> _EXTRACTED DATA_

-- ==== Sys2Proof/Tests/Slice0.lean ====
section
/-! SUPPORT. Tests of one step each, with results from the spec's own vectors (95_test_vectors.md V<n>) and tables, and for
every statement of Certificates/Slice0/Obligations.lean with hypotheses a concrete state that meets them. -/

namespace Sys2Proof.Machine.Tests

/-! ## A small engine -/

/-- PPC 2, POLL_LIMIT 3, both lookup tables and the VTC constants filled with recognisable words, the spec's defaults. -/
def testParams : Params where
  ppc := 2
  lockLookup := Vector.replicate 64 0xA512345678
  filterLookupLow := Vector.replicate 64 0x2C3
  vtcC68 := 0x11111111
  vtcC6C := 0x22222222
  pollLimit := 3
  engineBase := 0x43C00000
  vtcBase := 0x43C10000
  pllBase := 0x43C20000
  edgeMap := defaultEdgeMap
  divWordSource := .inputDivider
  divider := defaultDividerLayout

/-- The same engine with another PPC. -/
def withPpc (n : Word) : Params := { testParams with ppc := n }

/-- A small engine right after reset. -/
def s0 : State := State.resetWith testParams

/-- The 1080p timing of V1. -/
def t1080 : TimingInputs := ⟨1920, 2008, 2052, 2200, 1080, 1084, 1089, 1125⟩

/-- A timing with the horizontal inputs of V4 and V5. -/
def tOdd (ha hss hse ht : BitVec 16) : TimingInputs := ⟨ha, hss, hse, ht, 4, 5, 6, 7⟩

/-- A small engine with a timing and flags written. -/
def timed (p : Params) (t : TimingInputs) (fl : BitVec 3) : State :=
  { State.resetWith p with timing := t, timingFlags := fl }

/-- A small engine with a search target written. -/
def targeted (T : Word) : State := { s0 with searchTargetHz := T, targetValid := true }

/-- A small engine with a triple written. -/
def tripled (d m o : BitVec 8) : State := { s0 with resD := d, resM := m, resO := o, searchValid := true }

/-- The next state, if there is one. -/
def next? (o : Host.Outcome State Fault Refusal) : Option State :=
  match o with
  | .next s => some s
  | .fault _ => none
  | .refused _ => none

/-- What a command leaves, seen through `f`. -/
def sees {α : Type} (i : Instr) (s : State) (f : State → α) : Option α := (next? (exec i s)).map f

> _ACTION ITEM_
Repeat each record above precisely as written.

> _SOLUTION FOR THIS TASK_
-- ==== Sys2Proof/Tests/Slice0.lean ====
section
/-! SUPPORT. Tests of one step each, with results from the spec's own vectors (95_test_vectors.md V<n>) and tables, and for
every statement of Certificates/Slice0/Obligations.lean with hypotheses a concrete state that meets them. -/

namespace Sys2Proof.Machine.Tests

/-! ## A small engine -/

/-- PPC 2, POLL_LIMIT 3, both lookup tables and the VTC constants filled with recognisable words, the spec's defaults. -/
def testParams : Params where
  ppc := 2
  lockLookup := Vector.replicate 64 0xA512345678
  filterLookupLow := Vector.replicate 64 0x2C3
  vtcC68 := 0x11111111
  vtcC6C := 0x22222222
  pollLimit := 3
  engineBase := 0x43C00000
  vtcBase := 0x43C10000
  pllBase := 0x43C20000
  edgeMap := defaultEdgeMap
  divWordSource := .inputDivider
  divider := defaultDividerLayout

/-- The same engine with another PPC. -/
def withPpc (n : Word) : Params := { testParams with ppc := n }

/-- A small engine right after reset. -/
def s0 : State := State.resetWith testParams

/-- The 1080p timing of V1. -/
def t1080 : TimingInputs := ⟨1920, 2008, 2052, 2200, 1080, 1084, 1089, 1125⟩

/-- A timing with the horizontal inputs of V4 and V5. -/
def tOdd (ha hss hse ht : BitVec 16) : TimingInputs := ⟨ha, hss, hse, ht, 4, 5, 6, 7⟩

/-- A small engine with a timing and flags written. -/
def timed (p : Params) (t : TimingInputs) (fl : BitVec 3) : State :=
  { State.resetWith p with timing := t, timingFlags := fl }

/-- A small engine with a search target written. -/
def targeted (T : Word) : State := { s0 with searchTargetHz := T, targetValid := true }

/-- A small engine with a triple written. -/
def tripled (d m o : BitVec 8) : State := { s0 with resD := d, resM := m, resO := o, searchValid := true }

/-- The next state, if there is one. -/
def next? (o : Host.Outcome State Fault Refusal) : Option State :=
  match o with
  | .next s => some s
  | .fault _ => none
  | .refused _ => none

/-- What a command leaves, seen through `f`. -/
def sees {α : Type} (i : Instr) (s : State) (f : State → α) : Option α := (next? (exec i s)).map f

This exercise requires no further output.